Stored items from a collection:
/-- The Keep takes up a command that lasts. -/
def beginKeep (s : State) (c : KeepCmd) : State := { s with keep := { s.keep with busy := some c } }

/-- CMD_ARG is written. -/
def setCmdArg (s : State) (v : W64) : State := setRegPend (setRegAct s .keep 0x010 v) .keep 0x010 v

/-- A write of CMD (R456): ignored with DENIED while BUSY; otherwise DONE clears and the command runs. A Keep that
does not run leaves it unanswered (R374). -/
def keepCmd (s : State) (by_ : Requester) (f : State → State) : State :=
  orderTo s by_ .keep fun s =>
    if s.keep.busy.isSome then setBlockStat s .keep 3
    else
      let s := { s with keep := { s.keep with done := false, since := s.now } }
      if s.keep.running then f s else beginKeep s .unanswered

/-- A write of CMD_ARG and then of CMD. -/
def keepArg (s : State) (by_ : Requester) (arg : W64) (f : State → State) : State :=
  keepCmd (orderTo s by_ .keep fun s => setCmdArg s arg) by_ f

/-- Whether the command comes from the owner: the management network, or the physical function with PF_OWNER. -/
def fromOwner (s : State) (by_ : Requester) : Bool := by_ == .keep || regFld s .keep 0x018 0 1 == 1

/-- An owner command (R457, R142). -/
def ownerCmd (by_ : Requester) (f : State → State) (s : State) : State :=
  if !fromOwner s by_ then endKeep s 6 else if s.img.zeroise || s.img.zeroiseFlag then endKeep s 4 else f s

/-! ## Management commands of one cycle (R221) -/

/-- Whether a management command has been accepted in this cycle: 1 RESTORE_FACTORY, 2 ZEROISE. -/
def mgmtNow (s : State) (cmd : Nat) : Bool := s.reg.orders.any fun o => o.at_ == s.now && o.on == .mgmt && o.effect == cmd

/-- A management command is accepted, from the Keep or from a thread, whose answer stands in `reply`. -/
def noteMgmt (s : State) (cmd : Nat) (reply : Option (Tid × GReg)) : State :=
  { s with reg.orders := s.reg.orders ++
      [{ at_ := s.now, rank := if reply.isNone then 2 else 1, inst := 0, on := .mgmt, mask := 3, effect := cmd, contains := cmd == 2, reply := reply }] }

/-- A RESTORE_FACTORY accepted in this cycle gives way to a zeroise (R221): it has not started, and its threads, or the Keep's
command, receive ZEROISE_ACTIVE. (DESIGN CHOICE, log entry 73) -/
def restoreYields (s : State) : State :=
  if mgmtNow s 1 then
    let mine := s.reg.orders.filter fun o => o.at_ == s.now && o.on == .mgmt && o.effect == 1
    let s := mine.foldl
      (fun s o => match o.reply with
        | some (t, d) => setThr s t.toNat { gWr (getThr s t.toNat) d 4 with kstat := 4 }
        | none => endKeep s 4) s
    { s with
      reg.orders := s.reg.orders.filter fun o => !mine.contains o
      keep.restoring := none, keep.restoreBy := [] }
  else s

/-! ## RESTORE_FACTORY (R438) -/

/-- A sweep in progress ends with ABORTED and writes nothing. -/
def abortSweep (s : State) : State :=
  match s.keep.busy with
  | some (.sweep _ _) => endKeep s 9
  | _ => s

/-- RESTORE_FACTORY begins: sweeps end, and both user slots are erased. -/
def startRestore (s : State) : State :=
  let s := abortSweep s
  { s with
    img.userSets := []
    keep.restoring := some (epochNo s) }

/-- The Keep command RESTORE_FACTORY, merged with one accepted in the same cycle (R221). -/
def doRestore (s : State) : State :=
  if s.img.zeroise || s.img.zeroiseFlag then endKeep s 4
  else if mgmtNow s 1 then beginKeep (noteMgmt s 1 none) .restoreFactory
  else if s.keep.restoring.isSome then endKeep s 1
  else beginKeep (noteMgmt (startRestore s) 1 none) .restoreFactory

/-- KEEP_RESTORE_FACTORY (R438). -/
def execKeepRestoreFactory (by_ : Requester) (s : State) : Out := .next (keepCmd s by_ doRestore)
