-- ==== Sys2Proof/Certificates/Slice0/Obligations.lean ====
section
/-! DEFINITION. The statements for the provers. -/

open Sys2Proof Sys2Proof.Machine Sys2Proof.Safety

/-- O1. Asked of a block in place of a processor's fetch rule: the command at the front of the queue takes its effect on
the state with the queue's rest. The queue is the model's own (log entry 1). -/
def Obligations.StepRunsFrontCommand : Prop :=
  ∀ (s : State) (c : Instr) (r : List Instr), s.pending = c :: r → step s = exec c { s with pending := r }

/-- O2. The model's choice (log entry 2): on an empty queue one Dome cycle of 25 × 25 ps passes; no thread's registers,
no register, no operation and no unit changes, and the queue stays empty. -/
def Obligations.IdleCyclePassesTime : Prop :=
  ∀ s : State, s.pending = [] → ∃ s', step s = .next s' ∧ s'.now = s.now + 25 ∧ s'.pending = [] ∧
    s'.mbx.threads = s.mbx.threads ∧ s'.reg = s.reg ∧ s'.op = s.op ∧ s'.tile = s.tile ∧ s'.img = s.img ∧
    s'.insts = s.insts ∧ s'.flt = s.flt ∧ s'.fab = s.fab ∧ s'.pwr = s.pwr ∧ s'.keep = s.keep

/-- O3. What reset leaves (R144, R362, R379, R408, R474): RESET_CAUSE holds POWER_ON alone, TIME_VALID is 0 and NS is 0,
every switched domain is off, instance 0 is ENABLED and every other DISABLED, every thread is FREE, no operation is in
the table, the links are DISABLED, and each register named here holds its reset value. Model's part: P12AUX and the Keep
stand as log entry 12 says; no other value named here is the model's. -/
def Obligations.ResetState : Prop :=
  State.reset.reg.resetCause = 1 ∧ State.reset.time.belfry.timeValid = false ∧ State.reset.time.belfry.ns = 0 ∧
    State.reset.pending = [] ∧
    (∀ d, domUsable State.reset d = false) ∧
    (∀ n, (getInst State.reset n).st = if n = 0 then .enabled else .disabled) ∧
    (∀ t, (getThr State.reset t).st = .free) ∧ (∀ e, (getOp State.reset e).used = false) ∧
    (∀ l, (getLink State.reset l).st = .disabled) ∧
    regFld State.reset .pwr 0x018 0 11 = 1000 ∧ regFld State.reset .therm 0x008 0 8 = 95 ∧
    regFld State.reset .sched 0x008 0 16 = 50 ∧ regAct State.reset .fab 0x010 = 0x6543 ∧
    regAct State.reset (.tile 0 0) 0x010 = 0x1037 ∧ regAct State.reset .belfry 0x018 = 0x003C0002

/-- O4. Reset memory lists nothing, so it is in canonical form. Model's part: The form is the model's representation
(log entry 72). -/
def Obligations.ResetMemoryCanonical : Prop := Memory.wf State.reset.mem.cells = true

/-- O5. Memory keeps its canonical form, addresses rising and no listed byte 0, over every step from every state that
has it: whatever command stands in front, and when none does. Model's part: The form is the model's representation of
the bytes (log entry 72). -/
def Obligations.MemoryStaysCanonical : Prop :=
  ∀ s s' : State, Memory.wf s.mem.cells = true → step s = .next s' → Memory.wf s'.mem.cells = true

/-- O6. R201, R202: the scalar integer instructions with their results, modulo 2^64; each advances its thread by one
instruction and changes nothing else. -/
def Obligations.IntegerResults : Prop :=
  ∀ (s : State) (t : Tid) (g : Guard) (d a b : GReg) (y : Src) (p : PReg) (i24 : BitVec 24) (i32 : W32), Issues s t g →
    let th := getThr s t.toNat
    let x := gRd th a
    let z := gRd th b
    let v := srcVal th y
    ∀ q ∈ ([(.add t g d a y, x + v), (.sub t g d a y, x - v), (.mul t g d a y, x * v), (.and t g d a y, x &&& v),
        (.or t g d a y, x ||| v), (.xor t g d a y, x ^^^ v), (.shl t g d a y, x <<< (v.toNat % 64)),
        (.shr t g d a y, x >>> (v.toNat % 64)), (.sha t g d a y, x.sshiftRight (v.toNat % 64)),
        (.mulh t g true d a b, BitVec.ofNat 64 (x.toNat * z.toNat / 2 ^ 64)),
        (.mulh t g false d a b, BitVec.ofInt 64 (x.toInt * z.toInt / 2 ^ 64)),
        (.min t g d a b, if x.toInt ≤ z.toInt then x else z), (.max t g d a b, if z.toInt ≤ x.toInt then x else z),
        (.minu t g d a b, if x.toNat ≤ z.toNat then x else z), (.maxu t g d a b, if z.toNat ≤ x.toNat then x else z),
        (.sel t g d a b p, if pRd th p then x else z), (.addpc t g d i24, th.pc + i24.signExtend 64 * 8),
        (.moviL t g d i32, i32.signExtend 64), (.moviH t g d i32, i32 ++ (gRd th d).setWidth 32)] : List (Instr × W64)),
      GWrites q.1 s t d q.2

/-- O7. R201, R202: DIV and REM round towards zero; a divisor of 0 gives all ones and the dividend, and −2^63 by −1
gives −2^63 and 0. -/
def Obligations.DivisionResults : Prop :=
  ∀ (s : State) (t : Tid) (g : Guard) (d a b : GReg), Issues s t g →
    let x := gRd (getThr s t.toNat) a
    let y := gRd (getThr s t.toNat) b
    GWrites (.div t g true d a b) s t d (if y = 0 then BitVec.allOnes 64 else BitVec.ofNat 64 (x.toNat / y.toNat)) ∧
    GWrites (.div t g false d a b) s t d (if y = 0 then BitVec.allOnes 64 else BitVec.ofInt 64 (x.toInt.tdiv y.toInt)) ∧
    GWrites (.rem t g true d a b) s t d (if y = 0 then x else BitVec.ofNat 64 (x.toNat % y.toNat)) ∧
    GWrites (.rem t g false d a b) s t d (if y = 0 then x else BitVec.ofInt 64 (x.toInt.tmod y.toInt))

/-- O8. R201: CLZ counts the zeros above the highest one bit, CTZ those below the lowest, POPC the one bits; 64 and 64
and 0 for 0. -/
def Obligations.BitCounts : Prop :=
  ∀ (s : State) (t : Tid) (g : Guard) (d a : GReg), Issues s t g →
    let x := (gRd (getThr s t.toNat) a).toNat
    (∃ n, GWrites (.clz t g d a) s t d (BitVec.ofNat 64 n) ∧ (x = 0 → n = 64) ∧
      (x ≠ 0 → n < 64 ∧ 2 ^ (63 - n) ≤ x ∧ x < 2 ^ (64 - n))) ∧
    (∃ n, GWrites (.ctz t g d a) s t d (BitVec.ofNat 64 n) ∧ (x = 0 → n = 64) ∧
      (x ≠ 0 → n < 64 ∧ x % 2 ^ n = 0 ∧ x / 2 ^ n % 2 = 1)) ∧
    GWrites (.popc t g d a) s t d (BitVec.ofNat 64 ((List.range 64).countP fun i => x.testBit i))

/-- O9. R203: the compares and the predicate instructions write one p register; p0 discards the write; PXOR of p0 with
itself gives false and PANDN of p0 the inverse. A compare word with another SUBOP, or with a bit that must be 0, is not
defined. -/
def Obligations.PredicateResults : Prop :=
  (∀ (s : State) (t : Tid) (g : Guard) (p : PReg) (a : GReg) (y : Src) (q r : PReg), Issues s t g →
    let th := getThr s t.toNat
    let x := gRd th a
    let v := srcVal th y
    ∀ c ∈ ([(.cmpEq t g p a y, decide (x = v)), (.cmpNe t g p a y, decide (x ≠ v)),
        (.cmpLt t g p a y, decide (x.toInt < v.toInt)), (.cmpLe t g p a y, decide (x.toInt ≤ v.toInt)),
        (.cmpLtu t g p a y, decide (x.toNat < v.toNat)), (.cmpLeu t g p a y, decide (x.toNat ≤ v.toNat)),
        (.pand t g p q r, pRd th q && pRd th r), (.por t g p q r, pRd th q || pRd th r),
        (.pxor t g p q r, pRd th q != pRd th r), (.pandn t g p q r, pRd th q && !pRd th r),
        (.pxor t g p 0 0, false), (.pandn t g p 0 r, !pRd th r)] : List (Instr × Bool)),
      PWrites c.1 s t p c.2) ∧
  ∀ w : W64,
    let k := wfld w.toNat 27 4
    wfld w.toNat 58 6 = 0x0D →
    (k = 6 ∨ k = 7 ∨ 11 < k ∨ wfld w.toNat 51 3 ≠ 0 ∨
      (8 ≤ k ∧ (wfld w.toNat 31 1 = 1 ∨ wfld w.toNat 45 3 ≠ 0 ∨ wfld w.toNat 39 3 ≠ 0))) →
    definedWord w = false

/-- O10. R204, R205: the scalar float instructions take bits 31:0 of their sources, write the upper half 0, and OR the
flags they raise into c8; the compares set no flag; CVT of accepted codes writes its word and its flags. -/
def Obligations.FloatResults : Prop :=
  ∀ (s : State) (t : Tid) (g : Guard) (d a b : GReg) (p : PReg), Issues s t g →
    let th := getThr s t.toNat
    let x : W32 := (gRd th a).setWidth 32
    let y : W32 := (gRd th b).setWidth 32
    (∀ c ∈ ([(.fadd t g d a b, f32add x y), (.fsub t g d a b, f32sub x y), (.fmul t g d a b, f32mul x y),
        (.fdiv t g d a b, f32div x y), (.fsqrt t g d a, f32sqrt x), (.fmin t g d a b, ⟨f32min x y, 0⟩),
        (.fmax t g d a b, ⟨f32max x y, 0⟩), (.fabs t g d a, ⟨if isNan32 x then nan32 else x &&& 0x7FFFFFFF, 0⟩),
        (.fneg t g d a, ⟨if isNan32 x then nan32 else x ^^^ 0x80000000, 0⟩)] : List (Instr × Fv)),
      FWrites c.1 s t d c.2.v c.2.f) ∧
    (∀ c ∈ ([(.fcmpEq t g p a b, f32eq x y), (.fcmpLt t g p a b, f32lt x y), (.fcmpLe t g p a b, f32le x y),
        (.fcmpUn t g p a b, isNan32 x || isNan32 y)] : List (Instr × Bool)), PWrites c.1 s t p c.2) ∧
    ∀ src dst : BitVec 4, 3 ≤ src.toNat → 3 ≤ dst.toNat → dst ≠ 0xC →
      Does (.cvt t g d a src dst) s fun s' =>
        let th' := getThr s' t.toNat
        let w := cvtWord src.toNat dst.toNat (gRd th a)
        ThreadFrame s s' t ∧ Advanced th th' ∧ core th' = { core th with aflags := th.aflags ||| w.2 } ∧
          ∀ r, gRd th' r = if r = d ∧ r ≠ 0 then w.1 else gRd th r

/-- O11. R194: a word that is not defined raises ILLEGAL with EXC_INFO its bits 63:32, whatever its guard; a thread that
cannot enter its handler ends (R189). -/
def Obligations.UndefinedWordRaisesIllegal : Prop :=
  ∀ (s : State) (t : Tid) (w : W64), canIssue s t.toNat = true → fetchFault s t.toNat = none → definedWord w = false →
    (CanEnter (getThr s t.toNat) →
      Does (.undefinedInstruction t w) s fun s' =>
        Entered (getThr s t.toNat) (getThr s' t.toNat) 0x01 0 ((w >>> 32).setWidth 32) ∧
          (getThr s' t.toNat).st = .hot) ∧
    (¬CanEnter (getThr s t.toNat) → Ends (.undefinedInstruction t w) s t)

WHAT TO DO -> Among the lines above, return those that hold the word "nothing".

TASK RESULT ->
/-- A sweep in progress ends with ABORTED and writes nothing. -/
/-- O4. Reset memory lists nothing, so it is in canonical form. Model's part: The form is the model's representation
instruction and changes nothing else. -/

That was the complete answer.